The new ML framework that could make robots safer in crowds

Safety remains the biggest barrier to 'real world' robots, but researchers have developed a framework that 'outperforms' current systems.
20 October 2020

Boston Dynamics’ ‘Spot’ robot. Source: AFP

  • Safety remains the biggest barrier to moving robots into the ‘real world’ around us
  • Researchers from Stanford and Toyota Research Institute have developed a framework that ‘outperforms’ current systems 

Robots will soon be moving around us in the ‘real world’. They won’t be confined behind the closed doors of warehouses or factories, they will operate in and interact with the world around us, taxiing us around town or delivering our mail. 

As new advances in technology are rapidly being made by organizations like Boston Dynamics and Amazon Robotics, 61% of executives expect their organizations to use robotics in uncontrolled environments within the next two years, according to Accenture. 

While these machines will be capable of performing the functions of roles traditionally previously carried out by people with ease, question marks still loom over their innate lack of instinct — the lack of a comparative mass of situational data generated and stored by humans throughout our lives, that subconsciously enables us to sense a risky maneuver in the road or somebody about to step in front of us. 

Building safety into robots and autonomous vehicles remains one of the key challenges to their deployment. Developing systems that can operate safely in the real-world requires test tracks, controlled road trials, and thousands of hours devoted to data-led scenario modeling and the creation of complex, unpredictable virtual environments. 

But all that testing and modeling can’t prepare for every scenario.

Researchers at Stanford University and Toyota Research Institute (TRI) have developed a framework that could help prevent accidents, as autonomous vehicles and robotics systems increasingly operate and interact in crowded environments.
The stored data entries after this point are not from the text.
/-- An AMO of a hart: one element operation, which reads and merges its whole line; the core's buffered stores go before
it (R272, R274; 07 R187). -/
def hartAmo (s : State) (h : BitVec 6) (o : AmoOp) (n rd rs1 rs2 : Nat) : HRes :=
  let t := s.hart h
  let va := t.xr rs1
  let x := (t.xr rs2).toNat % 2 ^ (8 * n)
  let sd := drainCore s (coreOf h)
  match storeFault sd h with
  | some r => r
  | none =>
    if va.toNat % n ≠ 0 then .trap sd 6 va
    else match translate sd h .store va with
      | (s1, .inr e) => .trap s1 e va
      | (s1, .inl pa) =>
        if inAperture pa then
          apAccess s1 h { kind := .amo o, size := n, va := va, pa := pa, data := BitVec.ofNat 128 x,
                          rd := BitVec.ofNat 5 rd }
        else if !amoPlace s1 pa then .trap s1 7 va
        else match touch s1 (partialRuns [⟨pa, n⟩]) with
          | (s2, some (st, _, _)) => .trap (hartRecord s2 h st 7 va) 7 va
          | (s2, none) =>
            let old := rdW s2 pa n
            retire (wrW s2 pa n (amoNew o n old x) (some h)) h 4 fun t => t.putLoad n rd false false old

/-- LR reserves the line of its address, in node memory only; the core's buffered stores go before it (R271, R272,
R274). -/
def hartLr (s : State) (h : BitVec 6) (n rd rs1 : Nat) : HRes :=
  let va := (s.hart h).xr rs1
  let sd := drainCore s (coreOf h)
  match storeFault sd h with
  | some r => r
  | none =>
    if va.toNat % n ≠ 0 then .trap sd 4 va
    else match translate sd h .load va with
      | (s1, .inr e) => .trap s1 e va
      | (s1, .inl pa) =>
        match place s1 pa with
        | .mem _ _ =>
          match hartRead s1 h .load va pa n with
          | (s2, .inr e) => .trap s2 e va
          | (s2, .inl v) =>
            retire s2 h 4 fun t => { t.putLoad n rd false false v with resv := (linesOf s2 pa n).head? }
        | .remote _ =>
          match (s1.hart h).apFault with
          | some a => .trap (s1.updHart h fun t => { t with apFault := none }) 7 a
          | none => .trap s1 5 va
        | _ => .trap s1 5 va

/-- SC writes only while the reservation holds, and always ends it; its write passes the buffer, which empties first
(R272, R274). -/
def hartSc (s : State) (h : BitVec 6) (n rd rs1 rs2 : Nat) : HRes :=
  let t := s.hart h
  let va := t.xr rs1
  if va.toNat % n ≠ 0 then .trap s 6 va
  else match translate (drainCore s (coreOf h)) h .store va with
    | (s1, .inr e) => .trap s1 e va
    | (s1, .inl pa) =>
      match place s1 pa with
      | .mem _ _ =>
        let r := (s1.hart h).resv
        if r.isSome && r == (linesOf s1 pa n).head? then
          let s2 := performStore s1 h va pa (leBytes n ((t.xr rs2).toNat % 2 ^ (8 * n)))
          retire s2 h 4 fun t => { t.setX rd 0 with resv := none }
        else retire s1 h 4 fun t => { t.setX rd 1 with resv := none }
      | .remote _ => apAccess s1 h { kind := .lrsc, size := n, va := va, pa := pa }
      | _ => .trap s1 7 va

end Sys2Proof.Machine
end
As reported by Tech Xplore, the framework combines two tools, a machine learning algorithm, and a technique to achieve risk-sensitive control. 

“The main goal of our work is to enable self-driving cars and other robots to operate safely among humans — human drivers, pedestrians, bicyclists — by being mindful of what these humans intend to do in the future,” Haruki Nishimura and Boris Ivanovic, lead authors of the paper, told the publication. 
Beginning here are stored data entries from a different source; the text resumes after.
-- ==== Sys2Proof/Machine/Rv.lean ====
section
/-!
DEFINITION. RV64GC (Table 10.1): the integer instructions, the compressed forms, fetch and decode; and how a hart runs
one instruction (10 R268, R276).
-/
namespace Sys2Proof.Machine

/-! ### Integer operations -/

/-- Division and remainder of the M extension, with the results that it gives for a zero divisor. -/
def rvDivS {n : Nat} (x y : BitVec n) : BitVec n := if y = 0 then BitVec.ofInt n (-1) else x.sdiv y
def rvDivU {n : Nat} (x y : BitVec n) : BitVec n := if y = 0 then BitVec.ofInt n (-1) else x / y
def rvRemS {n : Nat} (x y : BitVec n) : BitVec n := if y = 0 then x else x.srem y
def rvRemU {n : Nat} (x y : BitVec n) : BitVec n := if y = 0 then x else x % y

/-- The 64-bit operations of OP, by funct7 and funct3. -/
def rvOp (f7 f3 : Nat) (x y : W64) : Option W64 :=
  let n := y.toNat % 64
  let hi := fun (i : Int) => BitVec.ofInt 64 (i / ((2 ^ 64 : Nat) : Int))
  match f7, f3 with
  | 0x00, 0 => some (x + y)
  | 0x20, 0 => some (x - y)
  | 0x00, 1 => some (x <<< n)
  | 0x00, 2 => some (if x.slt y then 1 else 0)
  | 0x00, 3 => some (if x < y then 1 else 0)
  | 0x00, 4 => some (x ^^^ y)
  | 0x00, 5 => some (x >>> n)
  | 0x20, 5 => some (x.sshiftRight n)
  | 0x00, 6 => some (x ||| y)
  | 0x00, 7 => some (x &&& y)
  | 0x01, 0 => some (x * y)
  | 0x01, 1 => some (hi (x.toInt * y.toInt))
  | 0x01, 2 => some (hi (x.toInt * (y.toNat : Int)))
  | 0x01, 3 => some (hi ((x.toNat : Int) * (y.toNat : Int)))
  | 0x01, 4 => some (rvDivS x y)
  | 0x01, 5 => some (rvDivU x y)
  | 0x01, 6 => some (rvRemS x y)
  | 0x01, 7 => some (rvRemU x y)
  | _, _ => none

/-- The 32-bit operations of OP-32, sign-extended. -/
def rvOp32 (f7 f3 : Nat) (x y : W64) : Option W64 :=
  let a : W32 := x.setWidth 32
  let b : W32 := y.setWidth 32
  let n := y.toNat % 32
  let r : Option W32 := match f7, f3 with
    | 0x00, 0 => some (a + b)
    | 0x20, 0 => some (a - b)
    | 0x00, 1 => some (a <<< n)
    | 0x00, 5 => some (a >>> n)
    | 0x20, 5 => some (a.sshiftRight n)
    | 0x01, 0 => some (a * b)
    | 0x01, 4 => some (rvDivS a b)
    | 0x01, 5 => some (rvDivU a b)
    | 0x01, 6 => some (rvRemS a b)
    | 0x01, 7 => some (rvRemU a b)
    | _, _ => none
  r.map fun v => v.signExtend 64

/-- The operations of OP-IMM: shifts take six bits of the immediate. -/
def rvOpImm (w : Nat) (x imm : W64) : Option W64 :=
  let f3 := nfld w 12 3
  let f6 := w >>> 26
  match f3 with
  | 1 => if f6 = 0 then rvOp 0 1 x (BitVec.ofNat 64 (nfld w 20 6)) else none
  | 5 =>
    if f6 = 0 then rvOp 0 5 x (BitVec.ofNat 64 (nfld w 20 6))
    else if f6 = 0x10 then rvOp 0x20 5 x (BitVec.ofNat 64 (nfld w 20 6))
    else none
  | _ => rvOp 0 f3 x imm

/-- The operations of OP-IMM-32. -/
def rvOpImm32 (w : Nat) (x imm : W64) : Option W64 :=
  let f3 := nfld w 12 3
  let f7 := w >>> 25
  match f3 with
  | 0 => rvOp32 0 0 x imm
  | 1 => if f7 = 0 then rvOp32 0 1 x (BitVec.ofNat 64 (nfld w 20 5)) else none
  | 5 => if f7 = 0 ∨ f7 = 0x20 then rvOp32 f7 5 x (BitVec.ofNat 64 (nfld w 20 5)) else none
  | _ => none

/-- Branch conditions by funct3. -/
def rvBranch (f3 : Nat) (x y : W64) : Option Bool :=
  match f3 with
  | 0 => some (x == y)
  | 1 => some (x != y)
  | 4 => some (x.slt y)
  | 5 => some (!x.slt y)
  | 6 => some (x < y)
  | 7 => some (!(decide (x < y)))
  | _ => none

/-! ### Immediates -/

def immI (w : Nat) : W64 := BitVec.ofInt 64 (sx 12 (w >>> 20))
def immS (w : Nat) : W64 := BitVec.ofInt 64 (sx 12 (w >>> 25 * 32 + nfld w 7 5))
def immB (w : Nat) : W64 :=
  BitVec.ofInt 64 (sx 13 (nfld w 31 1 * 4096 + nfld w 7 1 * 2048 + nfld w 25 6 * 32 + nfld w 8 4 * 2))
def immU (w : Nat) : W64 := BitVec.ofInt 64 (sx 32 (w >>> 12 * 4096))
def immJ (w : Nat) : W64 :=
  BitVec.ofInt 64 (sx 21 (nfld w 31 1 * 2 ^ 20 + nfld w 12 8 * 4096 + nfld w 20 1 * 2048 + nfld w 21 10 * 2))

/-! ### FENCE (R249, R250, R275) -/

/-- A FENCE empties the core's buffer, reports a failed store, and waits for the acknowledgement of earlier aperture
stores when its predecessor set includes I or O (R249, R272, R273). -/
def rvFence (s0 : State) (h : BitVec 6) (w : Nat) : HRes :=
  let s := drainCore s0 (coreOf h)
  let t := s.hart h
  match storeFault s h with
  | some r => r
  | none =>
    match t.apFault with
    | some v => .trap (s.setHart h { t with apFault := none }) 7 v
    | none =>
      if nfld w 26 2 != 0 && !t.apStores.isEmpty then .wait (s.setHart h { t with state := .switched })
      else retire s h 4 id

/-! ### One instruction -/

/-- AMO codes (funct5). -/
def amoOf : Nat → Option AmoOp
  | 0x00 => some .add | 0x01 => some .swap | 0x04 => some .xor | 0x0C => some .and | 0x08 => some .or
  | 0x10 => some .min | 0x14 => some .max | 0x18 => some .minu | 0x1C => some .maxu | _ => none

/-- The instruction of a 32-bit word `w`; `len` is 2 for a compressed form, whose own bits are `orig`. -/
def rvExec (s : State) (h : BitVec 6) (w len orig : Nat) : HRes :=
  let t := s.hart h
  let rd := nfld w 7 5
  let rs1 := nfld w 15 5
  let rs2 := nfld w 20 5
  let f3 := nfld w 12 3
  let f7 := nfld w 25 7
  let x := t.xr rs1
  let y := t.xr rs2
  let bad := illegal s orig
  let put := fun (v : W64) => retire s h len fun t => t.setX rd v
  let opt := fun (v : Option W64) => match v with
    | some v => put v
    | none => bad
  let jump := fun (dest : W64) => HRes.done (s.updHart h fun t => { t.setX rd (t.pc + BitVec.ofNat 64 len) with pc := dest })
  match w % 128 with
  | 0x37 => put (immU w)
  | 0x17 => put (t.pc + immU w)
  | 0x6F => jump (t.pc + immJ w)
  | 0x67 => if f3 = 0 then jump ((x + immI w) &&& ~~~1#64) else bad
  | 0x63 =>
    match rvBranch f3 x y with
    | some true => .done (s.updHart h fun t => { t with pc := t.pc + immB w })
    | some false => retire s h len id
    | none => bad
  | 0x03 =>
    if f3 = 7 then bad
    else hartLoad s h (x + immI w) (2 ^ (f3 % 4)) rd false (decide (4 ≤ f3)) len
  | 0x23 => if f3 ≤ 3 then hartStore s h (x + immS w) (2 ^ f3) y len else bad
  | 0x13 => opt (rvOpImm w x (immI w))
  | 0x1B => opt (rvOpImm32 w x (immI w))
  | 0x33 => opt (rvOp f7 f3 x y)
  | 0x3B => opt (rvOp32 f7 f3 x y)
  | 0x0F => if f3 = 0 then rvFence s h w else if f3 = 1 then retire (drainCore s (coreOf h)) h len id else bad
  | 0x2F =>
    let n := if f3 = 2 then 4 else 8
    if f3 ≠ 2 ∧ f3 ≠ 3 then bad
    else match nfld w 27 5 with
      | 0x02 => if rs2 = 0 then hartLr s h n rd rs1 else bad
      | 0x03 => hartSc s h n rd rs1 rs2
      | c => match amoOf c with
        | some o => hartAmo s h o n rd rs1 rs2
        | none => bad
  | 0x73 =>
    match f3 with
    | 0 => privInstr s h w
    | 4 => bad
    | _ => csrInstr s h w (if 4 < f3 then BitVec.ofNat 64 rs1 else x)
  | 0x07 =>
    if !fpOn s h || (f3 != 2 && f3 != 3) then bad else hartLoad s h (x + immI w) (2 ^ f3) rd true false len
  | 0x27 =>
    if !fpOn s h || (f3 != 2 && f3 != 3) then bad else hartStore s h (x + immS w) (2 ^ f3) (t.fr rs2) len
  | 0x43 | 0x47 | 0x4B | 0x4F => if fpOn s h then fmaInstr s h w else bad
  | 0x53 => if fpOn s h then opFp s h w else bad
  | 0x0B => svArith s h w
  | 0x2B => svLdSt s h w
  | _ => bad

/-! ### Compressed instructions -/

def encI (imm rs1 f3 rd op : Nat) : Nat := (imm % 4096) <<< 20 + rs1 <<< 15 + f3 <<< 12 + rd <<< 7 + op
def encR (f7 rs2 rs1 f3 rd op : Nat) : Nat := f7 <<< 25 + rs2 <<< 20 + rs1 <<< 15 + f3 <<< 12 + rd <<< 7 + op
def encS (imm rs2 rs1 f3 op : Nat) : Nat :=
  nfld imm 5 7 <<< 25 + rs2 <<< 20 + rs1 <<< 15 + f3 <<< 12 + (imm % 32) <<< 7 + op
def encB (imm rs2 rs1 f3 : Nat) : Nat :=
  nfld imm 12 1 <<< 31 + nfld imm 5 6 <<< 25 + rs2 <<< 20 + rs1 <<< 15 + f3 <<< 12 + nfld imm 1 4 <<< 8 +
    nfld imm 11 1 <<< 7 + 0x63
def encJ (imm rd : Nat) : Nat :=
  nfld imm 20 1 <<< 31 + nfld imm 1 10 <<< 21 + nfld imm 11 1 <<< 20 + nfld imm 12 8 <<< 12 + rd <<< 7 + 0x6F

/-- Quadrant 0. -/
def rvc0 (c : Nat) : Option Nat :=
  let rd := 8 + nfld c 2 3
  let rs1 := 8 + nfld c 7 3
  let w := nfld c 10 3 * 8 + nfld c 6 1 * 4 + nfld c 5 1 * 64
  let d := nfld c 10 3 * 8 + nfld c 5 2 * 64
  match c >>> 13 with
  | 0 =>
    let i := nfld c 11 2 * 16 + nfld c 7 4 * 64 + nfld c 6 1 * 4 + nfld c 5 1 * 8
    if i = 0 then none else some (encI i 2 0 rd 0x13)
  | 1 => some (encI d rs1 3 rd 0x07)
  | 2 => some (encI w rs1 2 rd 0x03)
  | 3 => some (encI d rs1 3 rd 0x03)
  | 5 => some (encS d rd rs1 3 0x27)
  | 6 => some (encS w rd rs1 2 0x23)
  | 7 => some (encS d rd rs1 3 0x23)
  | _ => none

/-- Quadrant 1. -/
def rvc1 (c : Nat) : Option Nat :=
  let rd := nfld c 7 5
  let r := 8 + nfld c 7 3
  let r2 := 8 + nfld c 2 3
  let imm := tc 12 (sx 6 (nfld c 12 1 * 32 + nfld c 2 5))
  let sh := nfld c 12 1 * 32 + nfld c 2 5
  let b := tc 13 (sx 9 (nfld c 12 1 * 256 + nfld c 10 2 * 8 + nfld c 5 2 * 64 + nfld c 3 2 * 2 + nfld c 2 1 * 32))
  match c >>> 13 with
  | 0 => some (encI imm rd 0 rd 0x13)
  | 1 => if rd = 0 then none else some (encI imm rd 0 rd 0x1B)
  | 2 => some (encI imm 0 0 rd 0x13)
  | 3 =>
    if rd = 2 then
      let i := nfld c 12 1 * 512 + nfld c 6 1 * 16 + nfld c 5 1 * 64 + nfld c 3 2 * 128 + nfld c 2 1 * 32
      if i = 0 then none else some (encI (tc 12 (sx 10 i)) 2 0 2 0x13)
    else if sh = 0 then none
    else some (tc 20 (sx 6 sh) <<< 12 + rd <<< 7 + 0x37)
  | 4 =>
    match nfld c 10 2 with
    | 0 => some (encI sh r 5 r 0x13)
    | 1 => some (encI (0x400 + sh) r 5 r 0x13)
    | 2 => some (encI imm r 7 r 0x13)
    | _ =>
      match nfld c 12 1, nfld c 5 2 with
      | 0, 0 => some (encR 0x20 r2 r 0 r 0x33)
      | 0, 1 => some (encR 0 r2 r 4 r 0x33)
      | 0, 2 => some (encR 0 r2 r 6 r 0x33)
      | 0, 3 => some (encR 0 r2 r 7 r 0x33)
      | 1, 0 => some (encR 0x20 r2 r 0 r 0x3B)
      | 1, 1 => some (encR 0 r2 r 0 r 0x3B)
      | _, _ => none
  | 5 =>
    let i := nfld c 12 1 * 2048 + nfld c 11 1 * 16 + nfld c 9 2 * 256 + nfld c 8 1 * 1024 + nfld c 7 1 * 64 +
      nfld c 6 1 * 128 + nfld c 3 3 * 2 + nfld c 2 1 * 32
    some (encJ (tc 21 (sx 12 i)) 0)
  | 6 => some (encB b 0 r 0)
  | _ => some (encB b 0 r 1)

/-- Quadrant 2. -/
def rvc2 (c : Nat) : Option Nat :=
  let rd := nfld c 7 5
  let rs2 := nfld c 2 5
  let sh := nfld c 12 1 * 32 + rs2
  let ld := nfld c 12 1 * 32 + nfld c 5 2 * 8 + nfld c 2 3 * 64
  let lw := nfld c 12 1 * 32 + nfld c 4 3 * 4 + nfld c 2 2 * 64
  let sd := nfld c 10 3 * 8 + nfld c 7 3 * 64
  let sw := nfld c 9 4 * 4 + nfld c 7 2 * 64
  match c >>> 13 with
  | 0 => some (encI sh rd 1 rd 0x13)
  | 1 => some (encI ld 2 3 rd 0x07)
  | 2 => if rd = 0 then none else some (encI lw 2 2 rd 0x03)
  | 3 => if rd = 0 then none else some (encI ld 2 3 rd 0x03)
  | 4 =>
    if nfld c 12 1 = 0 then
      if rs2 = 0 then if rd = 0 then none else some (encI 0 rd 0 0 0x67)
      else some (encR 0 rs2 0 0 rd 0x33)
    else if rs2 = 0 then if rd = 0 then some 0x00100073 else some (encI 0 rd 0 1 0x67)
    else some (encR 0 rs2 rd 0 rd 0x33)
  | 5 => some (encS sd rs2 2 3 0x27)
  | 6 => some (encS sw rs2 2 2 0x23)
  | _ => some (encS sd rs2 2 3 0x23)

/-- The 32-bit form of a compressed instruction. -/
def rvc (c : Nat) : Option Nat :=
  match c % 4 with
  | 0 => rvc0 c
  | 1 => rvc1 c
  | _ => rvc2 c

/-! ### Fetch -/

/-- Two bytes of the instruction stream. -/
def fetchHalf (s : State) (h : BitVec 6) (va : W64) : State × Sum Nat Nat :=
  match translate s h .fetch va with
  | (s1, .inr e) => (s1, .inr e)
  | (s1, .inl pa) => physLoad s1 h .fetch va pa 2

/-- The instruction at a hart's pc, fetched, decoded and executed. -/
def rvInstr (s : State) (h : BitVec 6) : HRes :=
  let pc := (s.hart h).pc
  match fetchHalf s h pc with
  | (s1, .inr e) => .trap s1 e pc
  | (s1, .inl lo) =>
    if lo % 4 = 3 then
      match fetchHalf s1 h (pc + 2) with
      | (s2, .inr e) => .trap s2 e (pc + 2)
      | (s2, .inl hi) => rvExec s2 h (lo + hi * 65536) 4 (lo + hi * 65536)
    else match rvc lo with
      | some w => rvExec s1 h w 2 lo
      | none => illegal s1 lo

/-! ### A hart runs -/

/-- A ready hart runs one instruction, or takes the interrupt that is pending first; a hart in WFI leaves it when an
enabled interrupt is pending; any other hart does nothing (R268, R276). -/
def hartRun (s : State) (h : BitVec 6) (f : State → HRes) : State :=
  let t := s.hart h
  if !hartPresent s h || t.missWait then s
  else
    let s0 := drew s
    match t.state with
    | .wfi => serveIntr s0 h
    | .running =>
      match pendingIntr s0 h with
      | some i => takeTrap s0 h true i 0
      | none => (f s0).settle h
    | _ => s

/-- The word of an SV128 arithmetic instruction (Table 10.5). -/
def svWord (f7 f3 : Nat) (r : SvRegs) : Nat :=
  encR f7 r.vs2.toNat r.vs1.toNat f3 r.vd.toNat 0x0B

/-- The word of an SV128 load or store (Table 10.5). -/
def svMemWord (store : Bool) (a : SvMem) : Nat :=
  let wc := match a.width with | .b => 0 | .h => 1 | .w => 2 | .d => 3
  (bn store) <<< 26 + (bn a.m) <<< 25 + a.rs1.toNat <<< 15 + wc <<< 12 + a.v.toNat <<< 7 + 0x2B

/-- funct3 of an integer width, and of a floating format. -/
def svW3 : SvW → Nat
  | .b => 0 | .h => 1 | .w => 2 | .d => 3
def svF3 : SvF → Nat
  | .fp16 => 5 | .fp32 => 6 | .fp64 => 7

/-- A hart executes an SV128 arithmetic instruction. -/
def svRow (s : State) (f7 f3 : Nat) (r : SvRegs) : State := hartRun s r.hart fun s => svArith s r.hart (svWord f7 f3 r)

end Sys2Proof.Machine
end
The machine learning model was trained to predict the future actions of humans in a robot’s surroundings, while an algorithm can estimate the risk of collision based on each of the robot’s potential actions at a given time. The optimal maneuver can then be selected, minimizing the risk of the machine colliding with humans, cars, or obstacles, while it carries out its task. 
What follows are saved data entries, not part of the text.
-- ==== Sys2Proof/Machine/Solver.lean ====
section
/-!
DEFINITION. The solver engine (06): SFACT item by item in the order of operations of R158 and R159, refinement in
brine, status words, deadlines, patterns with SPAT, and DELTA.
-/
namespace Sys2Proof.Machine

/-! ### Matrices of values and the engine's operations (R157) -/

/-- A matrix as rows of values. -/
abbrev Mat := List (List Val)

/-- An entry. -/
def Mat.at (m : Mat) (i j : Nat) : Val := (m.getD i []).getD j .zero

/-- The matrix of a function. -/
def Mat.build (n r : Nat) (f : Nat → Nat → Val) : Mat := (List.range n).map fun i => (List.range r).map fun j => f i j

/-- One operation of the working format, rounded RNE, with its flags. -/
def sop (w : Fmt) (v : Val × Bool) : Val × Fl :=
  let x := w.roundOp .rne 0 v
  (w.decode x.1, x.2)

/-- A division as an operation: by zero it gives the exact infinity and no flag (R91). -/
def vdiv (a b : Val) : Val × Bool := ((Val.div a b).1, (Val.div a b).2.1)

/-- fma(a, b, c). -/
def vfma (a b c : Val) : Val × Bool := Val.fma .rne a b c

/-- A sum. -/
def vadd (a b : Val) : Val × Bool := Val.add false a b

/-- Entries of an n × r matrix replaced where `g` gives an operation; every operation reads the old matrix. -/
def Mat.upd (w : Fmt) (n r : Nat) (m : Mat) (g : Nat → Nat → Option (Val × Bool)) : Mat × Fl :=
  let c := (List.range n).map fun i => (List.range r).map fun j =>
    match g i j with
    | some v => sop w v
    | none => (m.at i j, 0)
  (c.map fun row => row.map Prod.fst, c.foldl (fun a row => row.foldl (fun a v => a ||| v.2) a) 0)

/-- One entry set. -/
def Mat.put (m : Mat) (i j : Nat) (v : Val) : Mat := m.set i ((m.getD i []).set j v)

/-- The OF bit of a flag set. -/
def Fl.over (f : Fl) : Bool := f &&& Fl.of != 0

/-- dot(p, q) over the indices of a list, in the lanes and the tree of R157. -/
def sdot (w : Fmt) (is : List Nat) (p q : Nat → Val) : Val × Fl :=
  let lanes := is.foldl (fun (acc : List Val × Fl) i =>
    let j := i % 16
    let x := sop w (vfma (p i) (q i) (acc.1.getD j .zero))
    (acc.1.set j x.1, acc.2 ||| x.2)) (List.replicate 16 Val.zero, 0)
  let pairs := fun (l : List Val × Fl) =>
    (List.range (l.1.length / 2)).foldl (fun (acc : List Val × Fl) i =>
      let x := sop w (vadd (l.1.getD (2 * i) .zero) (l.1.getD (2 * i + 1) .zero))
      (acc.1 ++ [x.1], acc.2 ||| x.2)) ([], l.2)
  let t := pairs (pairs (pairs (pairs lanes)))
  (t.1.headD .zero, t.2)

/-! ### Control, batch and pattern (R153, R154, R171 to R173) -/

/-- The SFACT control word, Table 06.1. -/
structure SCtl where
  kind : Nat
  unitDiag : Bool
  refine : Bool
  f32 : Bool
  floorEn : Bool
  cap : Nat
  tol : Nat
  usePat : Bool
  slot : Nat
  keep : Bool
deriving DecidableEq, Repr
The researchers said this machine learning framework overcomes “oversimplifications” found in other methods of autonomous vehicle and robot navigation. 

“Firstly, [existing methods] make simplistic assumptions about what the humans will do in the future; secondly, they do not consider a trade-off between collision risk and progress for the robot. In contrast, our method uses a rich, stochastic model of human motion that is learned from data of real human motion.”

The framework’s model is based not on one single prediction, but on predicting multiple outcomes in a dynamic environment, and how ensuing actions by both the robot and other people could influence the actions of others. 

The researchers said enacting this framework means robots and self-driving systems consider “the full distribution of possible future human motions” in order to select the safest possible subsequent action for the robot to continue on with its task.  

All this can happen repeatedly “in a fraction of a second”. 

In simulation and real-world experiments using a robot called Ouijabot, the newly-developed framework outperformed three commonly-used collision avoidance systems in navigating a trajectory among a crowd. 

In order to become as good as or better than human operators in regard to safety, robotic and autonomous vehicle systems will require masses of situational data, continuously. 

Before it can be implemented at scale, the researchers said the framework will need to be trained on large databases containing videos of humans moving in crowded environments similar to the one in which robots will be operating. To simplify and streamline the training process, the researchers plan to develop a method that allows robots to gather training data online as they are operating on the hop. 

“We would also like for robots to be able to identify a model that fits the specific behavior of the humans in its immediate environment,” said the researchers. 

“It would be very useful, for example, if the robot could categorize an erratic driver or a drunk driver at any given moment, and avoid moving too close to that driver to mitigate the risk of collision. Human drivers do this naturally, but it is devilishly difficult to codify this in an algorithm that a robot can use.”